PS We have now just decamped on holiday and left the tube station on its own. They very nearly finished the job in time, and the last night they very nearly finished off the witch, too. I have never, ever felt quite as bad as I did trying to pack while they (nearly) finished.

The Robber Baron’s Daughter

I loved Coram Boy by Jamila Gavin, even though there was much that was evil in the story. The Robber Baron’s Daughter is the next of Jamila’s books for older children. Can’t quite decide what age it’s for, though, as the “fairy tale princess” part is more childish, and the “illegal people trafficking” part of necessity is older.
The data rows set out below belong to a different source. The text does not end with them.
theorem regOf_any_takesHostWrite : ∀ reg : Byte, (regOf reg).any takesHostWrite = true ↔ HostWritable reg := by
  decide +kernel

/-- Whether a number names a register that takes a host write depends on neither the state nor the data. -/
theorem hostWrite_regOf_isSome_iff (s : State) (reg : Byte) (data : Bytes 32) :
    ((regOf reg).bind (hostWrite s data)).isSome = true ↔ HostWritable reg := by
  simp only [Option.isSome_bind, hostWrite_isSome, regOf_any_takesHostWrite]

/-! ## Descriptors (30_encoding.md R71, R74) -/

/-- The fields cut from a descriptor of format W are the register and the data it was laid out from. -/
theorem cutFields_wrctx (op reg : Byte) (data : Bytes 32) :
    cutFields .wrctx (op :: reg :: data.toList) = .wrctx reg data :=
  congrArg (Instr.wrctx reg) (by simpa using field_append [op, reg] data [] rfl)

/-- The field cut from a descriptor of format K is the key it was laid out from. -/
theorem cutFields_deriveopc (op : Byte) (key : Bytes 32) : cutFields .deriveopc (op :: key.toList) = .deriveopc key :=
  congrArg Instr.deriveopc (by simpa using field_append [op] key [] rfl)

theorem decode_wrctx (reg : Byte) (data : Bytes 32) : decode (0x11 :: reg :: data.toList) = .ok (.wrctx reg data) := by
  rw [decode_of_right_length (m := .wrctx) rfl (by simp [requiredLength]), cutFields_wrctx]

theorem decode_rdctx (reg : Byte) : decode [0x12, reg] = .ok (.rdctx reg) := rfl

theorem decode_deriveopc (key : Bytes 32) : decode (0x13 :: key.toList) = .ok (.deriveopc key) := by
  rw [decode_of_right_length (m := .deriveopc) rfl (by simp [requiredLength]), cutFields_deriveopc]

theorem decode_ctxinit : decode [0x10] = .ok .ctxinit := rfl

/-! ## `WRCTX` (R142) -/

/-- In `SETUP` the write takes effect and the answer carries no data. -/
theorem exec_wrctx_of_setup {s t : State} {reg : Byte} {data : Bytes 32} (hl : s.lifecycle = .setup)
    (hw : (regOf reg).bind (hostWrite s data) = some t) : exec (.wrctx reg data) s = .next (afterOk t []) := by
  rw [← respond_eq_afterOk]
  simp only [exec, execWrctx, hw, if_pos hl]

theorem exec_wrctx_of_not_setup {s : State} {reg : Byte} (data : Bytes 32) (hl : s.lifecycle ≠ .setup)
    (hreg : HostWritable reg) : exec (.wrctx reg data) s = .next (afterFault s .errState) := by
  obtain ⟨t, hw⟩ := Option.isSome_iff_exists.1 ((hostWrite_regOf_isSome_iff s reg data).2 hreg)
  rw [← raise_eq_afterFault]
  simp only [exec, execWrctx, hw, if_neg hl]

/-- The register is checked before the lifecycle (60_exceptions.md R195). -/
theorem exec_wrctx_of_not_hostWritable (s : State) {reg : Byte} (data : Bytes 32) (hreg : ¬ HostWritable reg) :
    exec (.wrctx reg data) s = .next (afterFault s .errReg) := by
  have hw : (regOf reg).bind (hostWrite s data) = none :=
    Option.not_isSome_iff_eq_none.1 (mt (hostWrite_regOf_isSome_iff s reg data).1 hreg)
  rw [← raise_eq_afterFault]
  simp only [exec, execWrctx, hw]

/-- Settles O25: each of the nine writable numbers names the register its clause updates, and the faults follow from whether the
number is host-writable and the lifecycle is `SETUP`. -/
theorem wrctxResult : Obligations.WrctxResult := by
  unfold Obligations.WrctxResult
  refine fun s data => ⟨(decode_wrctx · data), fun hl => ?_,
    fun hl _ => exec_wrctx_of_not_setup data hl, fun _ => exec_wrctx_of_not_hostWritable s data⟩
  have hwrite : ∀ {reg : Byte} {t : State}, (regOf reg).bind (hostWrite s data) = some t →
      exec (.wrctx reg data) s = .next (afterOk t []) := exec_wrctx_of_setup hl
  exact ⟨hwrite rfl, hwrite rfl, hwrite rfl, hwrite rfl, hwrite rfl, hwrite rfl, hwrite rfl, hwrite rfl, hwrite rfl⟩

/-! ## `RDCTX` (R143) -/

theorem exec_rdctx_of_regOf (s : State) {reg : Byte} {r : Reg} (hr : regOf reg = some r) :
    exec (.rdctx reg) s = .next (afterOk s (readReg s r)) := by
  rw [← respond_eq_afterOk]
  simp only [exec, execRdctx, hr]

theorem exec_rdctx_of_not_assigned (s : State) {reg : Byte} (hreg : ¬ AssignedReg reg) :
    exec (.rdctx reg) s = .next (afterFault s .errReg) := by
  rw [← raise_eq_afterFault]
  simp only [exec, execRdctx, (regOf_eq_none_iff reg).2 hreg]

/-- Settles O26: each of the twenty numbers names the register its clause reads, and the others name none. -/
theorem rdctxResult : Obligations.RdctxResult := by
  unfold Obligations.RdctxResult
  intro s
  have hread : ∀ {reg : Byte} (r : Reg), regOf reg = some r → exec (.rdctx reg) s = .next (afterOk s (readReg s r)) :=
    fun _ => exec_rdctx_of_regOf s
  exact ⟨decode_rdctx, hread .op rfl, hread .opc rfl, fun i => hread (.constant i) (regOf_constant i),
    hread (.width .keyW) rfl, hread (.width .resW) rfl, hread (.width .ckW) rfl, hread (.width .ikW) rfl,
    hread (.width .macW) rfl, hread (.width .nonceW) rfl, hread (.width .sqnW) rfl, hread (.width .akW) rfl,
    hread .lifecycle rfl, hread .fault rfl, fun _ => exec_rdctx_of_not_assigned s⟩

/-! ## `DERIVEOPC` (R144) -/

/-- The model's steps compute the formula of R144, which has the operands of each XOR the other way round. -/
theorem derivedOpc_eq (A : Aes) (s : State) (key : Bytes 32) :
    derivedOpc A s key = xorBytes s.op (encryptBlock A (padKey s key)
      (xorBytes (domainVector s) (encryptBlock A (padKey s key) s.op))) := by
  rw [derivedOpc, xorBytes_comm _ s.op, xorBytes_comm _ (domainVector s)]

/-- `DERIVEOPC` completes in `SETUP` with legal widths, over any parameters of the machine (R9, R10). -/
theorem deriveopcWith_of_cfgOk (P : Params) {s : State} (key : Bytes 32) (hl : s.lifecycle = .setup) (hc : CfgOk s) :
    deriveopcWith P key s = afterOk { s with opc := derivedOpc P.aes s key, lifecycle := .ready } [] := by
  rw [deriveopcWith, if_pos hl, if_pos hc, respond_eq_afterOk]

theorem deriveopcWith_of_not_cfgOk (P : Params) {s : State} (key : Bytes 32) (hl : s.lifecycle = .setup) (hc : ¬ CfgOk s) :
    deriveopcWith P key s = afterFault s .errConfig := by
  rw [deriveopcWith, if_pos hl, if_neg hc, raise_eq_afterFault]

theorem deriveopcWith_of_not_setup (P : Params) {s : State} (key : Bytes 32) (hl : s.lifecycle ≠ .setup) :
    deriveopcWith P key s = afterFault s .errState := by
  rw [deriveopcWith, if_neg hl, raise_eq_afterFault]

theorem exec_deriveopc (key : Bytes 32) (s : State) :
    exec (.deriveopc key) s = .next (deriveopcWith engineParams key s) := rfl

/-- Settles O28: the lifecycle check, then the width check, and where both hold `derivedOpc_eq` over the default AES, FIPS-197
(R10). -/
theorem deriveopcResult : Obligations.DeriveopcResult := by
  unfold Obligations.DeriveopcResult
  refine fun s key => ⟨decode_deriveopc key, fun hl hc => ?_, fun hl hc => ?_, fun hl => ?_⟩ <;> rw [exec_deriveopc]
  · rw [deriveopcWith_of_cfgOk engineParams key hl hc, derivedOpc_eq]
    rfl
  · rw [deriveopcWith_of_not_cfgOk engineParams key hl hc]
  · rw [deriveopcWith_of_not_setup engineParams key hl]

/-! ## `CTXINIT` (R141) -/

/-- Settles O24: `CTXINIT` answers `OK` in the fresh context, which is the state the claim writes out. -/
theorem ctxinitResult : Obligations.CtxinitResult := by
  unfold Obligations.CtxinitResult
  refine ⟨decode_ctxinit, fun s => ?_⟩
  rw [exec_ctxinit, respond_eq_afterOk]
  rfl

end Sys2Proof.Machine
end

section
/-! SUPPORT. The descriptors of the eight suite commands (30_encoding.md R71, R74): each decodes to the command with the operands it
was laid out from. -/

namespace Sys2Proof.Machine

/-! ## The fields of a descriptor of format P, A or M -/

theorem field_key (op : Byte) (key : Bytes 32) (rest : List Byte) : field 32 1 (op :: (key.toList ++ rest)) = key :=
  field_append [op] key rest rfl

theorem field_rand (op : Byte) (key : Bytes 32) (rand : Bytes 16) (rest : List Byte) :
    field 16 33 (op :: (key.toList ++ (rand.toList ++ rest))) = rand :=
  field_append (op :: key.toList) rand rest (by simp)

/-- In format P the nonce is the last field. -/
theorem field_rand_last (op : Byte) (key : Bytes 32) (rand : Bytes 16) :
    field 16 33 (op :: (key.toList ++ rand.toList)) = rand := by
  simpa using field_rand op key rand []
The Robber Baron's Daughter

Nettie is twelve and lives a life of unimaginable luxury with her parents in London. Slowly, very slowly, she begins to understand that all is not well in her family and in their home. I’d like to say that she makes friends with Benny, the boy from the other side (not a ghost; just a servant’s child), except I don’t feel she really does. Nettie loves the ballet, and learns to dance from her great aunt, a former ballerina. Benny, on the other hand, does all the legwork trying to find Nettie’s tutor Miss Kovachev, who has vanished without a trace.

Jamila does a good, if shocking, job of showing how illegal immigrants turn up here, and why. There is an uneasy difference between the wealth of Nettie’s family, and the lives of Miss Kovachev, Benny and Nettie’s friend from school, Raisa. It’s almost too much to take in; the fairy tale and the awful reality.